### [TASK DIRECTIONS]
Among the entries below, find the lines holding "reason" and copy them.

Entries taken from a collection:
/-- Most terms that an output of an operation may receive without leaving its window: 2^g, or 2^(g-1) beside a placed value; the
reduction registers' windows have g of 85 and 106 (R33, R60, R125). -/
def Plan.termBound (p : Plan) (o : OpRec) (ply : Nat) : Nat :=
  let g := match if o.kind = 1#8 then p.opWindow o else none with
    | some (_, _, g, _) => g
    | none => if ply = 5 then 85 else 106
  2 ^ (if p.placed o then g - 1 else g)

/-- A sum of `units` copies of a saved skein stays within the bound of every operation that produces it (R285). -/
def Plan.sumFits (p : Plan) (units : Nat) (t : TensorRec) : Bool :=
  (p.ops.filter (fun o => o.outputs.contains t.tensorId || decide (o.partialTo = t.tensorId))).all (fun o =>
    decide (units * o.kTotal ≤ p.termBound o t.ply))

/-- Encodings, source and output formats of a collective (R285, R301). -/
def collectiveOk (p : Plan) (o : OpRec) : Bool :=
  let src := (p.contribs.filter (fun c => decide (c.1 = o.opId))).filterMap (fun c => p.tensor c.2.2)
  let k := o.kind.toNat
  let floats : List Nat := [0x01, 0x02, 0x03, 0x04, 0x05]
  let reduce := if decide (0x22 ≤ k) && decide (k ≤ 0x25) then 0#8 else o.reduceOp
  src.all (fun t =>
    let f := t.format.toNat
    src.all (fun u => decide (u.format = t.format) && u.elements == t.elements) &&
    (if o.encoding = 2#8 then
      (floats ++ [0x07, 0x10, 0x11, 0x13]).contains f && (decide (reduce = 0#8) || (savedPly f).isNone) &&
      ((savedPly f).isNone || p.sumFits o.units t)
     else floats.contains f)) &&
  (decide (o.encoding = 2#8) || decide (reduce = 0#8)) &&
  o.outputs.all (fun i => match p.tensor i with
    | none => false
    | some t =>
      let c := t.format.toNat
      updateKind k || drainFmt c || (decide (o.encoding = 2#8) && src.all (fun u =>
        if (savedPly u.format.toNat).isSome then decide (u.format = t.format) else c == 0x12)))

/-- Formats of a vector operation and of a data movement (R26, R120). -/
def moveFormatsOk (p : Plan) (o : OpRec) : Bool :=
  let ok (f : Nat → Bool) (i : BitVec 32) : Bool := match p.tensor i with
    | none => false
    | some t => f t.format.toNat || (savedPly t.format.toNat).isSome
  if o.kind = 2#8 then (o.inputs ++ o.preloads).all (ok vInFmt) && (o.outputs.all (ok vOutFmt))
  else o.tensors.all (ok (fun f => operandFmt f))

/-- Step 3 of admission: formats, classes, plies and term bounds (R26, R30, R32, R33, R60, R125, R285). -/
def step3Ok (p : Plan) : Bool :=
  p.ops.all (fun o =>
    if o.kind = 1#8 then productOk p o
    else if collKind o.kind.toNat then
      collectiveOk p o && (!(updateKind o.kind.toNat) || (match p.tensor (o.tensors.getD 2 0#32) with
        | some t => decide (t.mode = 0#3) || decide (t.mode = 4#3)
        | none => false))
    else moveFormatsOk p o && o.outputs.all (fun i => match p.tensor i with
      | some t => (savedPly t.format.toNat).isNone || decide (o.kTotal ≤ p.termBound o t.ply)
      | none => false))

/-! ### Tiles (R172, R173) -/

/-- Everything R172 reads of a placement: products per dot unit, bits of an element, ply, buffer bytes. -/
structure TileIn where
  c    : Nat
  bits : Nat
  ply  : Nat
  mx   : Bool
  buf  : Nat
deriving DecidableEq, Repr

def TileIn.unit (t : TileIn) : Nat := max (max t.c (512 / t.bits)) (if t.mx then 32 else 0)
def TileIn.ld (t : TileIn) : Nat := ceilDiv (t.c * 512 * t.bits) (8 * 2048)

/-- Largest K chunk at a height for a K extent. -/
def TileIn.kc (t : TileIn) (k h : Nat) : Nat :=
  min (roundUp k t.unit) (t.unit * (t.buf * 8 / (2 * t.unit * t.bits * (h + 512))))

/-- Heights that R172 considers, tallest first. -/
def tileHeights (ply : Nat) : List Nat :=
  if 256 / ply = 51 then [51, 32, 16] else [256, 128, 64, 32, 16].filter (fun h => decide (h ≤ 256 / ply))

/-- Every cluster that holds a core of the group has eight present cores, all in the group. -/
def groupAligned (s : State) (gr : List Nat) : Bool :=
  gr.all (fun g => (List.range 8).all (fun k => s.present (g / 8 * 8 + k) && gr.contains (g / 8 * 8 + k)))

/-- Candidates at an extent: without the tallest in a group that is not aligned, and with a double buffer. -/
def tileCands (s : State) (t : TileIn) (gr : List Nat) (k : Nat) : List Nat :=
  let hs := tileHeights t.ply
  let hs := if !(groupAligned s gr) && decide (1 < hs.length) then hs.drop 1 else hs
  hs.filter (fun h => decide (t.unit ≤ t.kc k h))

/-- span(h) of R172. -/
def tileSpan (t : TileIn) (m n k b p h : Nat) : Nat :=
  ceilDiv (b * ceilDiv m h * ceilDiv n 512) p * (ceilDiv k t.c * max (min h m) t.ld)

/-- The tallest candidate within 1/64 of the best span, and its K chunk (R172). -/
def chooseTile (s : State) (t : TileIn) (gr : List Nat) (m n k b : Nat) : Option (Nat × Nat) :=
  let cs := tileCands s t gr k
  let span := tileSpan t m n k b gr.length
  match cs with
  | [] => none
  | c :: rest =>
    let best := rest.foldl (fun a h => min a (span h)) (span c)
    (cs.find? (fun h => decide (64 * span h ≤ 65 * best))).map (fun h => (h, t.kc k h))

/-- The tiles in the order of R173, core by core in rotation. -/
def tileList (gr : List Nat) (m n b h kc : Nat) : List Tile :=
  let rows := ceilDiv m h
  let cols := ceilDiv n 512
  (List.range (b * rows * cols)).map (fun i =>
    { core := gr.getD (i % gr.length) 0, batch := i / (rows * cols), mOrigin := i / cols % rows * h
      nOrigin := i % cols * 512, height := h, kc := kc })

* * *

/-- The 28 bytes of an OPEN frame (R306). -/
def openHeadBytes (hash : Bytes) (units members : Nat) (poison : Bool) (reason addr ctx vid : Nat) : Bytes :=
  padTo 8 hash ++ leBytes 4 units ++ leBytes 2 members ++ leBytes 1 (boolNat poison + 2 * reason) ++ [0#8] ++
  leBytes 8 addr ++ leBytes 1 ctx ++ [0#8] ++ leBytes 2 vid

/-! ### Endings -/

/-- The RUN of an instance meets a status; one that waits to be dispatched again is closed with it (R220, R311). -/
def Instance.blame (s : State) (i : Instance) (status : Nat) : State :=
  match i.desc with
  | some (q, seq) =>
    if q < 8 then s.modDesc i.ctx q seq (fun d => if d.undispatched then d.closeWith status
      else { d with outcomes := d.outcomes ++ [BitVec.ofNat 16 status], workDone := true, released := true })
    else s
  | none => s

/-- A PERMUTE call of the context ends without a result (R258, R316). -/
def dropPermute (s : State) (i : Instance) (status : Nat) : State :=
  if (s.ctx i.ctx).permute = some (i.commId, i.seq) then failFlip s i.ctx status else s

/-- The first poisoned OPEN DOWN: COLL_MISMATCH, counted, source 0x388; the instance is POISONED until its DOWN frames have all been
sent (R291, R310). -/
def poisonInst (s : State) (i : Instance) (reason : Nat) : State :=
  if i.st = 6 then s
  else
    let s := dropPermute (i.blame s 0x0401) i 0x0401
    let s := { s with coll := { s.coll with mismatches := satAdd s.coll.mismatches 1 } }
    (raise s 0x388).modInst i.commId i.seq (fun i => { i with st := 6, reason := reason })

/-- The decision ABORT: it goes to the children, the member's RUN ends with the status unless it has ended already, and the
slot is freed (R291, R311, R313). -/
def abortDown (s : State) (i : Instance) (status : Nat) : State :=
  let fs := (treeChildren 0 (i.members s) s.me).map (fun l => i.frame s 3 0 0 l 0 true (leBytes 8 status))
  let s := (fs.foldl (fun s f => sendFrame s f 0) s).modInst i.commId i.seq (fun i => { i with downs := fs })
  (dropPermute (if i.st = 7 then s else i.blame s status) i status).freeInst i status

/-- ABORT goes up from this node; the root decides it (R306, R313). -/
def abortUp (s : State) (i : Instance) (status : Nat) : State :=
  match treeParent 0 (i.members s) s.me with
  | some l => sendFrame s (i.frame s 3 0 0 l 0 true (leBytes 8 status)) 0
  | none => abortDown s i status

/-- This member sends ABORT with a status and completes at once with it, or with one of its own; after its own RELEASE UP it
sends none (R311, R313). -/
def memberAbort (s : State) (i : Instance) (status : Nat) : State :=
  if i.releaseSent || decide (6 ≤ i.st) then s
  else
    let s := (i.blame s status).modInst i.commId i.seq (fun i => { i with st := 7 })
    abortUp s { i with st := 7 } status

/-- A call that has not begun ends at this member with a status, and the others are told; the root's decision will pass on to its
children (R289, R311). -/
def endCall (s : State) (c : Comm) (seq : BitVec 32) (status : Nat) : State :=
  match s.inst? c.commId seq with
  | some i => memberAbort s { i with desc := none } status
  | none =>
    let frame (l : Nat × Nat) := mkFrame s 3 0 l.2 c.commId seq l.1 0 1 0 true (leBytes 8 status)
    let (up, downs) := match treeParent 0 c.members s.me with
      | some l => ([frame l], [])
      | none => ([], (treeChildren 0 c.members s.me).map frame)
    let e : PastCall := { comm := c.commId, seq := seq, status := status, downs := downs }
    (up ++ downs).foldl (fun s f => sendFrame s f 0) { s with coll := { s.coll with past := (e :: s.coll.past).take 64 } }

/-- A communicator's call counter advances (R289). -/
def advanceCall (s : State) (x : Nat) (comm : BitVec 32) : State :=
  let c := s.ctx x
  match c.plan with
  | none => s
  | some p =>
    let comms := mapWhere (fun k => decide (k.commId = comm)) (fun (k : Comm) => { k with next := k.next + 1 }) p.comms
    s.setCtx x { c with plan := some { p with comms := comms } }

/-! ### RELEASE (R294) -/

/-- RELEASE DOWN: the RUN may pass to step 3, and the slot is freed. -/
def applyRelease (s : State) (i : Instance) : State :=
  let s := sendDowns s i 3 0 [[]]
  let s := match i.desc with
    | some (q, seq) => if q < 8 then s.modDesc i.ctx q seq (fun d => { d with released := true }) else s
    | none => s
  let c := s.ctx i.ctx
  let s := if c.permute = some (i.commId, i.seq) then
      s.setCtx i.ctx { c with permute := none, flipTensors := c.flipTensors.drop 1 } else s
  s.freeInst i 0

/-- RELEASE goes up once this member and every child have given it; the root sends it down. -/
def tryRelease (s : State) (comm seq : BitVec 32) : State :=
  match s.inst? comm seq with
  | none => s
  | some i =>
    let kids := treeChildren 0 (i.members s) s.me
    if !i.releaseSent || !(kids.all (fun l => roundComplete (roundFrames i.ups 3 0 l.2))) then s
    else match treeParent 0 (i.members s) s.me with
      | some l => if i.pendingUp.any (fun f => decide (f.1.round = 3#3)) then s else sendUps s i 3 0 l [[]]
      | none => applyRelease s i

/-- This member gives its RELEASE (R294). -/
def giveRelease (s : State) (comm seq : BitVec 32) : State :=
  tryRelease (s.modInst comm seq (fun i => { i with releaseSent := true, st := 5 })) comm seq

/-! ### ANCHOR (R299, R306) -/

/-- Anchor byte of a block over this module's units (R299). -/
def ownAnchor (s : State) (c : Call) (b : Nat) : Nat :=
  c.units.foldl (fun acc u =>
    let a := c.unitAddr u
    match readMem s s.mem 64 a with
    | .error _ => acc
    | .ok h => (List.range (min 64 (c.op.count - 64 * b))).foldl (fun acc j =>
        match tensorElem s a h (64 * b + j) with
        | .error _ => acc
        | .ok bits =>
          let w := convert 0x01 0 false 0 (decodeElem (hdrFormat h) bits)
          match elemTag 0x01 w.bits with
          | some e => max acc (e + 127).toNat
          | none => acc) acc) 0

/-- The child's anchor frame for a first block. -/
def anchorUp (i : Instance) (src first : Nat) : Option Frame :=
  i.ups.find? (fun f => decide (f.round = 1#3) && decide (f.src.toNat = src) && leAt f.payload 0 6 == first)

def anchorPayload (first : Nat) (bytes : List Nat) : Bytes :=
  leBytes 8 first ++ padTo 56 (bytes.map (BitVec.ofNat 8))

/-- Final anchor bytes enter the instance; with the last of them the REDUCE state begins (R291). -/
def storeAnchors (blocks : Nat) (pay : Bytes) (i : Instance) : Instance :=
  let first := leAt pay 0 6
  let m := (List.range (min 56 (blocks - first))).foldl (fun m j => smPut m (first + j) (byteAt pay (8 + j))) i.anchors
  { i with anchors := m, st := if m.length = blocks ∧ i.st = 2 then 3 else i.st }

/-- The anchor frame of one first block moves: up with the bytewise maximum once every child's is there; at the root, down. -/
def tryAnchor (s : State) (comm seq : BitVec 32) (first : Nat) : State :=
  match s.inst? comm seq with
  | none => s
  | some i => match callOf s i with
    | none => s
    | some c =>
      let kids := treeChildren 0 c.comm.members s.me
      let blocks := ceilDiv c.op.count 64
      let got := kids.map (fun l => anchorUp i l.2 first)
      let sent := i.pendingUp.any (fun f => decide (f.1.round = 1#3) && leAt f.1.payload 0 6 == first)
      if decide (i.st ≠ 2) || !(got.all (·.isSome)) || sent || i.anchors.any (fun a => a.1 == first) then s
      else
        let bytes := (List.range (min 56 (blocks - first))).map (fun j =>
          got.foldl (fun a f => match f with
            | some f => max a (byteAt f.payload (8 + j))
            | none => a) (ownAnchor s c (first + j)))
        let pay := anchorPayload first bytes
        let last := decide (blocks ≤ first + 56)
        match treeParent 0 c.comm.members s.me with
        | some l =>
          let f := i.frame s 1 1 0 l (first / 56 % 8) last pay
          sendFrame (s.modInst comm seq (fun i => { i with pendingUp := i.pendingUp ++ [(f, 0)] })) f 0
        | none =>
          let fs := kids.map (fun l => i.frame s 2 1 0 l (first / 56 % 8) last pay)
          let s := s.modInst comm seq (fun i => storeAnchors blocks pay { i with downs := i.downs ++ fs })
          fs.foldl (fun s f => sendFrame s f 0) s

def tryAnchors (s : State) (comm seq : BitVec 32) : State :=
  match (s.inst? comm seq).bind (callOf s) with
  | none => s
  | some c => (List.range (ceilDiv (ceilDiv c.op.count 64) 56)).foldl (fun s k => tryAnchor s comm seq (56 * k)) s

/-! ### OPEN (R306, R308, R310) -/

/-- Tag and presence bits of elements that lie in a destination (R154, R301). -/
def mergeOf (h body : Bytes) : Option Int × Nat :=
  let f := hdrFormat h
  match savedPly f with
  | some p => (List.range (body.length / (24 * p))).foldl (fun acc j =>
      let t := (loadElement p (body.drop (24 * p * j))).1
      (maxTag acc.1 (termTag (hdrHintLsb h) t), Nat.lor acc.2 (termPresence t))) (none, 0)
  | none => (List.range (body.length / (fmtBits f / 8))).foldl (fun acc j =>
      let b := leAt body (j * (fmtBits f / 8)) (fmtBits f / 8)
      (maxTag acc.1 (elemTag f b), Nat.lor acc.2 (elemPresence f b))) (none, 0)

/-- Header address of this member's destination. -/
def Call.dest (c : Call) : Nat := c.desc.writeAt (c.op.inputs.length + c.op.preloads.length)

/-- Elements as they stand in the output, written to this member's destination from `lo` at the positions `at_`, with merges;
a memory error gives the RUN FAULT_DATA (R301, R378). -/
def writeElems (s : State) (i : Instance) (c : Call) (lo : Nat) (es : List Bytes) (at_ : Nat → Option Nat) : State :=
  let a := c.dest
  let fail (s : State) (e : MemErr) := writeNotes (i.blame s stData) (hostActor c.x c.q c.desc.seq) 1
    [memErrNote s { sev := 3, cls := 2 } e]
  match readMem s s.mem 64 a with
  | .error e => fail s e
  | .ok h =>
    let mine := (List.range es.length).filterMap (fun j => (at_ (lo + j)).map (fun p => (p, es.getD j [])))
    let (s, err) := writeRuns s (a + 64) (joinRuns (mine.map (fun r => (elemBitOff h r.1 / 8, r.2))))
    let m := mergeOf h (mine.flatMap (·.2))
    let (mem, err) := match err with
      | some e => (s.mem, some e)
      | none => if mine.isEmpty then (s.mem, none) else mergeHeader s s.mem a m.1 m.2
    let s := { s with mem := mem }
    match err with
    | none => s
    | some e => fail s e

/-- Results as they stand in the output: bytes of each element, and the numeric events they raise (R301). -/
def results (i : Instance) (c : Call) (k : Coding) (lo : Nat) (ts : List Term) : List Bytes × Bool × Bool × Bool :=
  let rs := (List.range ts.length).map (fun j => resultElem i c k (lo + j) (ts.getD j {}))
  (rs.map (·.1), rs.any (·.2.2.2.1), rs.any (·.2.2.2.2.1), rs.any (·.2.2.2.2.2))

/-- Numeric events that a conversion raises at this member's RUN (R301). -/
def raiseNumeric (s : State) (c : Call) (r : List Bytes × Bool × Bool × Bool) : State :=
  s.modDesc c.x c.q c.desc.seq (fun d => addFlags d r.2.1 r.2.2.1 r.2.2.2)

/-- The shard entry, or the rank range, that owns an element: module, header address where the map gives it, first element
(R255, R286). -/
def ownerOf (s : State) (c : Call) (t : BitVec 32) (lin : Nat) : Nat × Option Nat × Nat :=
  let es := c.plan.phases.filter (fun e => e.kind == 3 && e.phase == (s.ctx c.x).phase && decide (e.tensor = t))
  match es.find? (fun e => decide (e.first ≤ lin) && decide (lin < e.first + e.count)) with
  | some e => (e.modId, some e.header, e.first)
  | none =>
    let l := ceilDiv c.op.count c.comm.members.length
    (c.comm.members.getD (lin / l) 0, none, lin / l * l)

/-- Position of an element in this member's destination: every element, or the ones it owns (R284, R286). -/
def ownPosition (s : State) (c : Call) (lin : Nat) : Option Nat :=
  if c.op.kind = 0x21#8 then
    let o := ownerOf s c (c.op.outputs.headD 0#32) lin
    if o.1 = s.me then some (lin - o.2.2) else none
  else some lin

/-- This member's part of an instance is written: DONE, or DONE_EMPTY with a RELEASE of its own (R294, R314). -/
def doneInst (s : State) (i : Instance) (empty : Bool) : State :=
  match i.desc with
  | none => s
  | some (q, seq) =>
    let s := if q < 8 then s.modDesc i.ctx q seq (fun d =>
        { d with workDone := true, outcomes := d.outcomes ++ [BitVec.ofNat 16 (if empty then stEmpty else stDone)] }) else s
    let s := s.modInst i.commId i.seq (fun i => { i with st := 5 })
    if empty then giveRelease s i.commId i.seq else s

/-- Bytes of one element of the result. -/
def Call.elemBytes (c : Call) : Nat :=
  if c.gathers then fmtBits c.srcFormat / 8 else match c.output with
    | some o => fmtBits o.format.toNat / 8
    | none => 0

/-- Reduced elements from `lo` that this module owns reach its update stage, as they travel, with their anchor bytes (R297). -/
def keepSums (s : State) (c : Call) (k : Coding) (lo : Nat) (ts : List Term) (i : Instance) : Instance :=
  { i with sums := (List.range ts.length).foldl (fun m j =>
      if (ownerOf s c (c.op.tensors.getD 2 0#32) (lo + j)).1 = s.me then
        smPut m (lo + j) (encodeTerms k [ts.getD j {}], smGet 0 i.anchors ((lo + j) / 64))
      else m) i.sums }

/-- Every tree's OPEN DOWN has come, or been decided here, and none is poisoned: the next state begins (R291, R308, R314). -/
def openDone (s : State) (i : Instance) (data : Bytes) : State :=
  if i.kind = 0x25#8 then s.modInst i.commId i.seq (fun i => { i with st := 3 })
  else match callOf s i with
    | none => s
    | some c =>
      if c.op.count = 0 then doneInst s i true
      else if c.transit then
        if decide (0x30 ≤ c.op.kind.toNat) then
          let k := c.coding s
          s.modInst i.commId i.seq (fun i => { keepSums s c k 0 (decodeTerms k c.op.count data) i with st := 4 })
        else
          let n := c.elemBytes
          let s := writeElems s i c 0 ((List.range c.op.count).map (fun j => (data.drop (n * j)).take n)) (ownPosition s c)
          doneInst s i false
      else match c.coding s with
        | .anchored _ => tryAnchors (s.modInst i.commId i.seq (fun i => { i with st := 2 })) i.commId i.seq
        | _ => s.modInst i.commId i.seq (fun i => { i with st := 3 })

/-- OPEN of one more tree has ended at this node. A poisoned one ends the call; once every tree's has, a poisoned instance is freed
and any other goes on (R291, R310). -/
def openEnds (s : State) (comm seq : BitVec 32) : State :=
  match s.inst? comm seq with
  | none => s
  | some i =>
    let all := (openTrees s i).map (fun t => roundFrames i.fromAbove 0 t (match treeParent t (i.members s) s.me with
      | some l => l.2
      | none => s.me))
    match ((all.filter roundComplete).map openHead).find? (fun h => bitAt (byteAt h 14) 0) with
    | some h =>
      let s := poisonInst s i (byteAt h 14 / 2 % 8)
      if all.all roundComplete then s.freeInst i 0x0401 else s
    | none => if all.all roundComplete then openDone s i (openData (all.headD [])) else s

### [SOLUTION FOR THIS EXERCISE]
def openHeadBytes (hash : Bytes) (units members : Nat) (poison : Bool) (reason addr ctx vid : Nat) : Bytes :=
  padTo 8 hash ++ leBytes 4 units ++ leBytes 2 members ++ leBytes 1 (boolNat poison + 2 * reason) ++ [0#8] ++
def poisonInst (s : State) (i : Instance) (reason : Nat) : State :=
    (raise s 0x388).modInst i.commId i.seq (fun i => { i with st := 6, reason := reason })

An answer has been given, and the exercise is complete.